PAUL KELLY, Jr, Circuit Judge.

Defendant-Appellant Emilio Cerrato-Reyes appeals his conviction for possession of cocaine with intent to distribute in violation of 21 U.S.C. § 841(a)(1). Defendants-Appellants Jose Manuel Osuna-Reyes and Jessica Ann Mejia appeal from their sentences after being convicted for possession of cocaine with intent to distribute in violation of 21 U.S.C. § 841(a)(1).
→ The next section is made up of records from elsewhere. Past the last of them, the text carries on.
-- ==== Sys2Proof/Syntax.lean ====
section
/-! DEFINITION. The commands of the LD9: one constructor for each row of spec/opcode_table.json, with the row's
operands, and the types of those operands. -/
namespace Sys2Proof

/-- What a command packet carries beside its opcode and parameters (spec 15, R472): the port that sends it, its tag,
its host buffer. `rsv` holds the packet's reserved bits and unused parameter bytes, taken together: zero when they
are all zero (spec 00, R20). -/
structure Cmd where
  port : Nat
  tag : Word
  rsv : Dword
  bufRegion : Half
  bufOffset : Dword
  deriving DecidableEq, Repr

/-- What a read of host memory gives: the bytes, or a host error (spec 15, R462). -/
inductive HostRead where
  | data (bytes : Bytes)
  | error
  deriving DecidableEq, Repr

/-- Whose host read fails in HOST_ERROR (spec 15, R462). -/
inductive HostReader where
  | planImage
  | firmware
  | package
  | relight
  | stream (handle position : Nat)
  deriving DecidableEq, Repr

/-- Targets of a field test (spec 13, R427). -/
inductive TestKind where
  | tile | sparse | stream | hbmPc | channel | coreMargin
  deriving DecidableEq, Repr

/-- A target by kind and address: unit word, core, pseudo-channel or channel (spec 13, R427). -/
structure TestTarget where
  kind : TestKind
  address : Nat
  deriving DecidableEq, Repr

/-- The outcome of one test as the unit gives it: passed, or failed with a failing column (0xFF for none). -/
structure TestOut where
  target : TestTarget
  pass : Bool
  column : Nat
  deriving DecidableEq, Repr

/-- Outcome of a unit in a margin test: at margin, then at the core's own point (spec 13, R424); `aborted` when
another core was withdrawn meanwhile. -/
structure MarginOut where
  target : TestTarget
  marginPass : Bool
  ownPass : Bool
  column : Nat
  aborted : Bool
  deriving DecidableEq, Repr

/-- Outcome of a unit under DIAG_RUN (spec 16, R502): its column, its result region's CRC. -/
structure DiagOut where
  unit : Half
  pass : Bool
  column : Nat
  crc : Dword
  deriving DecidableEq, Repr

/-- The protective trips of spec 18, R535. -/
inductive Trip where
  | current | overvolt | undervolt | thermal | sensor | flow | leak | precharge | switch
  deriving DecidableEq, Repr

/-- Outcome of the guard self-test (spec 18, R537). -/
inductive SelfTest where
  | pass | switchFail | sensorFail
  deriving DecidableEq, Repr

/-- Stages of the cold start (spec 16, R497): rails, kindling, built-in test with its failing units and sequencers,
spare map, HBM training and zeroing, channel training begun. -/
inductive ColdStage where
  | rails
  | kindling
  | builtInTest (failed : List TestOut) (sequencers : List Nat)
  | spareMap
  | hbmTrained (retries : Nat)
  | channels
  deriving DecidableEq, Repr

/-- PLL domains (spec 01, R46). -/
inductive Pll where
  | core (n : Nat)
  | channel (n : Nat)
  | port (n : Nat)
  | noc (die : Nat)
  | hbmPhy (stack : Nat)
  deriving DecidableEq, Repr

/-- The place of a dense comparison (spec 07, R233): row check or column check, k-block, row group, n-block, the row or
column within the item, the pass of a three-pass product (0 for P1, 1 for P2, 2 for P3; 0 otherwise). -/
structure CheckPlace where
  row : Bool
  kBlock : Nat
  rowGroup : Nat
  nBlock : Nat
  pos : Nat
  pass : Nat
  deriving DecidableEq, Repr

/-- What a check saw (spec 02, R83 to R86): nothing amiss in any comparison, both sides of an exact comparison, both
sides of a bounded one, or the two copies of a two-copy check. -/
inductive Seen where
  | pass
  | exact (drain check : Int)
  | bounded (drain check : F32)
  | copies (first second : Dword)
  deriving DecidableEq, Repr

/-- Causes of a fence (spec 13, R410, class FENCE). -/
inductive FenceCause where
  | watchdog | sram | parity | pll | heartbeat | disable | poison
  deriving DecidableEq, Repr

/-- Who reads a poisoned codeword (spec 05, R154; spec 06, R203; spec 14, R449, R452). -/
inductive PoisonReader where
  | item (n : Nat)
  | combine (group : Nat)
  | planStream (stream : Nat)
  | context (handle position : Nat)
  | bankUpdate
  | bankServe
  deriving DecidableEq, Repr

/-- Causes of a hold (spec 06, R197). -/
inductive HoldCause where
  | revoked | outOfRegion | hostError | poison
  deriving DecidableEq, Repr

/-- Settle and douse message (spec 04, R127); cause as a number (R133). -/
structure EmberMsg where
  attempt : Nat
  sender : Nat
  serial : Word
  planIdLo : Word
  setId : Nat
  cause : Nat
  deriving DecidableEq, Repr

/-- Count or grant frame (spec 09, R290): entries are (request, 0) or (grant, base). -/
structure Frame where
  sender : Nat
  route : Nat
  serial : Word
  entries : List (Nat × Nat)
  deriving DecidableEq, Repr

/-- Targets of a data packet (spec 10, R323). -/
inductive PktTarget where
  | memory | routing | reduction | bank | illegal
  deriving DecidableEq, Repr

/-- A whole data packet as received (spec 10, R323), with the flit's ember bit, attempt and serial_lo (R319);
`lenOk` and `whole` say whether pkt_len agrees with its flits and whether its eop came (R325). -/
structure Packet where
  channel : Nat
  dst : Nat
  src : Nat
  target : PktTarget
  ember : Bool
  attempt : Nat
  serialLo : Nat
  addr : Nat
  data : Bytes
  lenOk : Bool
  whole : Bool
  deriving DecidableEq, Repr

/-- FLAG_INC (spec 10, R336). -/
structure FlagMsg where
  sender : Nat
  flag : Nat
  inc : Nat
  serial : Word
  attempt : Nat
  fence : Nat
  deriving DecidableEq, Repr

/-- BARRIER_ARRIVE and BARRIER_RELEASE (spec 10, R336). -/
structure BarrierMsg where
  sender : Nat
  barrier : Nat
  count : Nat
  serial : Word
  planIdLo : Word
  deriving DecidableEq, Repr

/-- Classes of a suspect record (spec 10, R343). -/
inductive SuspectClass where
  | linkDown | noToken | noBarrier | noFrame | badPacket | timeFault | storm
  deriving DecidableEq, Repr

/-- Suspect record (spec 10, R345). -/
structure Suspect where
  suspect : Nat
  cls : SuspectClass
  serial : Word
  firstTime : Nat
  firstReporter : Nat
  count : Nat
  detail : Nat
  deriving DecidableEq, Repr

/-- Status of a bank ACK (spec 14, R445). -/
inductive AckStatus where
  | ok | busy | notHeld | notGranted | poison | noSpace
  deriving DecidableEq, Repr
Our jurisdiction arises under 28 U.S.C. § 1291 and 18 U.S.C. § 3742(a)(1), and we affirm.

I. Background

Mr. Cerrato-Reyes and Mr. Osuna-Reyes were tried jointly on charges arising from a drug transaction. Mr. Cerrato-Reyes was found guilty by the jury, but Mr. Osuna-Reyes’ case ended in a mistrial after the jury was unable to reach a verdict. Mr. Osuna-Reyes was subsequently found guilty in his second jury trial. Ms. Mejia was also involved in the drug transaction. She entered into a plea agreement with the government and pled guilty to the offense.
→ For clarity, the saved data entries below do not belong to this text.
-- ==== Sys2Proof/Machine/Bytes.lean ====
section
/-! DEFINITION. Bytes and bits: little-endian fields (spec 00, R18, R19), CRC-64 (spec 07, R235) and CRC-32C
(spec 13, R409). -/
namespace Sys2Proof

/-- The number that a string of bytes spells, lowest byte first (spec 00, R19). -/
def leNat : Bytes → Nat
  | [] => 0
  | b :: bs => b.toNat + 256 * leNat bs

/-- n bytes of a number, lowest byte first. -/
def leBytes : Nat → Nat → Bytes
  | 0, _ => []
  | n + 1, v => BitVec.ofNat 8 v :: leBytes n (v / 256)

/-- Field of `size` bytes at offset `off`; bytes beyond the end read zero. -/
def fieldAt (bs : Bytes) (off size : Nat) : Nat :=
  leNat ((bs.drop off).take size)

/-- Bits [hi:lo] of a number (spec 00, R18). -/
def bits (v hi lo : Nat) : Nat := (v / 2 ^ lo) % 2 ^ (hi - lo + 1)

/-- Bit n of a number. -/
def bit (v n : Nat) : Bool := (v / 2 ^ n) % 2 == 1

/-- 1 for true, 0 for false. -/
def b2n (b : Bool) : Nat := if b then 1 else 0

/-- The signed value of an n-bit two's-complement field. -/
def signed (n v : Nat) : Int :=
  if v % 2 ^ n < 2 ^ (n - 1) then (v % 2 ^ n : Nat) else ((v % 2 ^ n : Nat) : Int) - (2 ^ n : Nat)

/-- The n-bit two's-complement field of a signed value. -/
def unsigned (n : Nat) (v : Int) : Nat := (v % ((2 ^ n : Nat) : Int)).toNat

/-- n zero bytes. -/
def zeros (n : Nat) : Bytes := List.replicate n 0

/-- A string of exactly n bytes: cut, or filled with zero. -/
def fitBytes (n : Nat) (bs : Bytes) : Bytes := bs.take n ++ zeros (n - bs.length)

/-- Signed distance from serial a to serial b (spec 15, R490): (int32_t)(b - a). -/
def serialDist (a b : Word) : Int := (b - a).toInt

/-- Serial a precedes serial b (spec 15, R490). -/
def precedes (a b : Word) : Bool := decide (0 < serialDist a b)

/-- (int32_t)(flag - value) ≥ 0, the wait condition of spec 03, R105. -/
def reached (flag value : Nat) : Bool := decide (0 ≤ signed 32 (flag % 2 ^ 32 + 2 ^ 32 - value % 2 ^ 32))

/-- ceil(a / b). -/
def ceilDiv (a b : Nat) : Nat := (a + b - 1) / b

/-- The chunks of n of a list; the last may be short. `fuel` bounds their number. -/
def chunksAux {α : Type} (n : Nat) : Nat → List α → List (List α)
  | 0, _ => []
  | _ + 1, [] => []
  | f + 1, l => l.take n :: chunksAux n f (l.drop n)

def chunks {α : Type} (n : Nat) (l : List α) : List (List α) := chunksAux n l.length l

/-! ### CRC-64 of spec 07, R235 (most significant bit first; the initial value is a free constant) -/

def crc64Poly : BitVec 64 := 0x42F0E1EBA9EA3693#64

def crc64Bit (r : BitVec 64) : BitVec 64 :=
  if r.msb then (r <<< 1) ^^^ crc64Poly else r <<< 1

def crc64Byte (r : BitVec 64) (b : Byte) : BitVec 64 :=
  Nat.repeat crc64Bit 8 (r ^^^ (b.setWidth 64 <<< 56))

/-- CRC-64 of a string of bytes (spec 07, R235). -/
def crc64 (bs : Bytes) : BitVec 64 := bs.foldl crc64Byte Config.crc64Init

/-! ### CRC-32C, the Castagnoli code (spec 13, R409; spec 18, R544) -/

def crc32cBit (r : BitVec 32) : BitVec 32 :=
  if r.getLsbD 0 then (r >>> 1) ^^^ 0x82F63B78#32 else r >>> 1

def crc32cByte (r : BitVec 32) (b : Byte) : BitVec 32 :=
  Nat.repeat crc32cBit 8 (r ^^^ b.setWidth 32)

/-- CRC-32C of a string of bytes. -/
def crc32c (bs : Bytes) : BitVec 32 := ~~~(bs.foldl crc32cByte 0xFFFFFFFF#32)

/-- ASCII text as bytes. -/
def ascii (s : String) : Bytes := s.toList.map (fun c => BitVec.ofNat 8 c.toNat)

end Sys2Proof
end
In this appeal, Mr. Cerrato-Reyes contends that the district court erred (1) in denying his motion for a mistrial based on juror bias, and (2) in failing to clearly state in its entrapment instruction that the government carried the burden of disproving entrapment. Mr. Osuna-Reyes challenges *1258 the district court’s decision to enhance his sentence for obstruction of justice, and Ms. Mejia argues that the court erred in failing to force the government to move for a downward departure based on her substantial assistance.

II. Emilio Cemto-Reyes

A. Juror Bias

Mr. Cerrato-Reyes claims that the district court erred in denying his motion for a mistrial based on a juror’s dishonesty during voir dire and/or the juror’s actual or implied bias. We review the denial of a motion for a mistrial or for a new trial for abuse of discretion. See United States v. Begay, 144 F.3d 1336, 1339 (10th Cir.1998); United States v. Ailsworth, 138 F.3d 843, 846 (10th Cir.), cert. denied, — U.S. -, 119 S.Ct. 221, 142 L.Ed.2d 181 (1998). However, when the court’s decision rests on an issue of law, we review de novo. See Ailsworth, 138 F.3d at 846.
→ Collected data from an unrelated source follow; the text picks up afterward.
/-- Field tests, patterns, digest policy (spec 13). rows are keyed kind · 65,536 + address. -/
structure Tests where
  rows : SMap TestRow
  patterns : List Pattern
  install : Option (Ticket × Bytes)
  running : List RunTest
  forced : Option CoreTest
  margin : Option CoreTest
  interval : Nat
  intervalStaged : Option Nat
  deriving DecidableEq, Repr

/-- A firmware slot (spec 17, R514 to R516): whether its image passes step 1, and the first of the steps 2 to 4 that it
fails, 0 for none. -/
structure Slot where
  form : Bool
  fault : Nat
  security : Nat
  version : Nat
  measurement : Bytes
  /-- The root public key that the image carries (R513). -/
  key : Bytes
  deriving DecidableEq, Repr

/-- A quote that is being signed (spec 17, R524): the bytes 0x000 to 0x181 and its buffer. -/
structure Quote where
  ticket : Ticket
  region : Nat
  offset : Nat
  head : Bytes
  deriving DecidableEq, Repr

/-- Firmware, fuses, quotes (spec 17). `active` is 0 for slot A, 1 for slot B. -/
structure Fw where
  slotA : Slot
  slotB : Slot
  active : Nat
  staged : Bool
  fuses : Nat
  staging : Option Ticket
  quote : Option Quote
  quoteSerial : Nat
  deriving DecidableEq, Repr

/-! ### Fabric (spec 10) -/

/-- Channel states (spec 10, R349). -/
inductive ChanSt where
  | down | training | up | shadow | disabled
  deriving DecidableEq, Repr

/-- A channel (spec 10, R311 to R321, R349). -/
structure Chan where
  powered : Bool
  st : ChanSt
  /-- The role that a spare has taken (R315). -/
  taken : Option Nat
  /-- The failed lane, and whether the channel lost a second one. -/
  failedLane : Option Nat
  lanes : Nat
  /-- The in-service lane whose copy the spare lane receives (R317). -/
  copyLane : Nat
  fec : Nat
  replays : Nat
  laneSwitches : Nat
  downs : Nat
  /-- The ack_seq of the last NAK received, and of the last NAK sent (R319, R320). -/
  acked : Nat
  recvSeq : Nat
  /-- Replays in a row from the same first unacknowledged flit (R320). -/
  tries : Nat
  /-- CHANNEL_DISABLE with mode RESTORE waits for the next PLAN_START (R342). -/
  restore : Bool
  /-- It has retrained since. -/
  trained : Bool
  deriving DecidableEq, Repr

def Chan.off : Chan := ⟨false, .down, none, none, 9, 0, 0, 0, 0, 0, 0, 0, 0, false, false⟩

/-- Time base states (spec 10, R328). -/
inductive TimeSt where
  | free | acquiring | locked | holdover | unlocked
  deriving DecidableEq, Repr

/-- A message or packet that the module gave to the link layer (spec 10, R323, R336; spec 14, R445). -/
inductive Sent where
  | ember (dst kind : Nat) (msg : EmberMsg)
  | flag (dst : Nat) (msg : FlagMsg)
  | arrive (dst : Nat) (msg : BarrierMsg)
  | release (dst : Nat) (msg : BarrierMsg) (time : Nat)
  | report (dst : Nat) (rec : Suspect)
  | count (dst : Nat) (frame : Frame)
  | grant (dst : Nat) (frame : Frame)
  | data (dst : Nat) (ember : Bool) (addr : Nat) (bytes : Bytes)
  | sum (dst coll chunk slot : Nat) (values : List F32)
  | forward (role : Nat) (pkt : Packet)
  | time (channel : Nat)
  | nak (channel ackSeq : Nat)
  | replay (channel first : Nat)
  | hello (role q x : Nat)
  | bankOpen (header : Bytes)
  | bankData (dst area offset : Nat) (data : Bytes)
  | seal (area : Nat) (header : Bytes)
  | abort (area serial : Nat)
  | ack (dst : Nat) (status : AckStatus) (area step imageBytes : Nat)
  | pull (dst source owner step : Nat)
  deriving DecidableEq, Repr
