/-- ORTHO on columns (spec 11, R367): the orthonormal columns, and how many were set to +0. -/
def orthoCols : List (List F32) → List (List F32) → Nat → List (List F32) × Nat
  | ready, [], z => (ready, z)
  | ready, col :: cols, z =>
    let col := ready.foldl (fun col r =>
      let d := F32.neg (dotCol r col)
      (r.zip col).map (fun e => F32.fma d e.1 e.2)) col
    let s := dotCol col col
    if F32.isZero s || !F32.isFinite s then
      orthoCols (ready ++ [col.map (fun _ => F32.zero)]) cols (z + 1)
    else
      let t := F32.sqrt s
      orthoCols (ready ++ [col.map (fun v => F32.div v t)]) cols z

/-! ### NORM_FINITE (spec 11, R369) -/

/-- Sum of squares of a shard. -/
def shardSquares (xs : List F32) : F32 := F32.chunkSum (xs.map (fun x => F32.mul x x))

def sat32 (n : Nat) : Nat := min n 0xFFFFFFFF

/-- The measured elements of one collective at this module. -/
def Mod.measured (m : Mod) (p : Plan) (c : Coll) : List F32 :=
  match m.operand c.dstRec with
  | some a =>
    let first := if c.op == .allReduce then p.rankIn c * c.shardElems else 0
    m.sums a first c.shardElems
  | none => []

/-- The local pair. -/
def Mod.normPair (m : Mod) (p : Plan) (c : Coll) : Contribution :=
  let shards := (List.range c.normCount).filterMap (fun k => p.colls[c.normFirst + k]?)
  let xs := shards.map (m.measured p)
  ⟨[F32.chain (xs.map shardSquares)], sat32 ((xs.map (fun l => (l.filter (fun x => !F32.isFinite x)).length)).sum), false⟩

/-- The 16 bytes of the result. -/
def normBytes (v : Contribution) : Bytes :=
  let h := v.values.headD F32.zero
  leBytes 4 h.toNat ++ leBytes 4 v.count ++ leBytes 4 (F32.sqrt h).toNat ++ zeros 4

/-- Send the pair to every other member of a stage's group and keep it in the module's own slot. -/
def Mod.sendPair (m : Mod) (p : Plan) (i : Nat) (c : Coll) (s : Nat) (v : Contribution) : Mod :=
  let q := p.rankIn c
  let m := m.setColl i (fun x => { x with got := SMap.put none x.got (gotKey s 0 (c.slot s q)) (some v) })
  (((List.range (c.size s)).map (c.peer s q)).filter (fun x => x != q)).foldl (fun m dest =>
    let dst := p.wordOf c dest
    (m.sendPacket dst (.sum dst i (s * 16384) (c.slot s q) (v.values ++ [BitVec.ofNat 32 v.count])) 8).tally
      Cnt.collChunks 1) m

/-- Combine the pairs of a stage once all are here, and go on to the next stage or write the result. -/
def Mod.tryNorm : Nat → Mod → Plan → Nat → Coll → Nat → Mod
  | 0, m, _, _, _, _ => m
  | fuel + 1, m, p, i, c, s =>
    let slots := (List.range (c.size s)).map ((m.coll i).held s 0)
    if sumKey s 0 ∈ (m.coll i).summed ∨ !(slots.all Option.isSome) then m
    else
      let vs := slots.filterMap id
      let v : Contribution :=
        ⟨[collTree (vs.map (fun x => x.values.headD F32.zero))], sat32 ((vs.map (·.count)).sum), false⟩
      let m := m.setColl i (fun x => { x with summed := x.summed ++ [sumKey s 0] })
      match c.nextStage s with
      | some t => Mod.tryNorm fuel (m.sendPair p i c t v) p i c t
      | none =>
        match m.operand c.dstRec with
        | some a => m.roundWrite a.base (normBytes v)
        | none => m

/-! ### Receiving a SUM packet (spec 10, R340; spec 11, R361, R363) -/

/-- Store a contribution by its key, and go on with what it completes. `values` is empty for an EMPTY packet. -/
def Mod.takeSum (m : Mod) (src i key slot : Nat) (values : List F32) : Mod :=
  match m.plan.plan, m.collDesc i with
  | some p, some c =>
    let s := key / 16384
    let j := key % 16384
    if ((m.coll i).held s j slot).isSome then
      ((m.tallyEvent Cnt.collDup 1).raiseSuspect src .badPacket 0).markDouse Douse.fence
    else
      let norm := c.op == .normFinite
      let v : Contribution :=
        if norm then ⟨values.take 1, (values.getD 1 0).toNat, false⟩
        else if values = [] then emptyChunk else ⟨values, 0, false⟩
      let m := m.setColl i (fun x => { x with got := SMap.put none x.got (gotKey s j slot) (some v) })
      if norm then (if (m.coll i).started then Mod.tryNorm 3 m p i c s else m)
      else Mod.trySum 3 (m.stageChunk c (p.rankIn c) s j slot v.values) p i c s j
  | _, _ => m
After Mr. Cerrato-Reyes had been convicted and during the jury’s deliberations on Mr. Osuna-Reyes’ case, one of the jurors approached the judge and expressed fear for her safety, based on a prior experience with drug dealers while on a mission in Texas. The next day, the court informed counsel of the encounter with the juror and decided to question the juror on the record. The juror explained that several Hispanics had moved in one block south of her house. She was disturbed that “26 of them moved into one house,” IV Tr. at 127, and was concerned about the constant police presence in her fiancee’s neighborhood, where some of the events at issue took place. She explained that she had become frightened in this case involving drug charges when she remembered a prior incident where some African-American crack cocaine dealers came to her door and demanded money. She was fearful because she was required to put her name and address on a juror parking slip and she did not know who had access to that information.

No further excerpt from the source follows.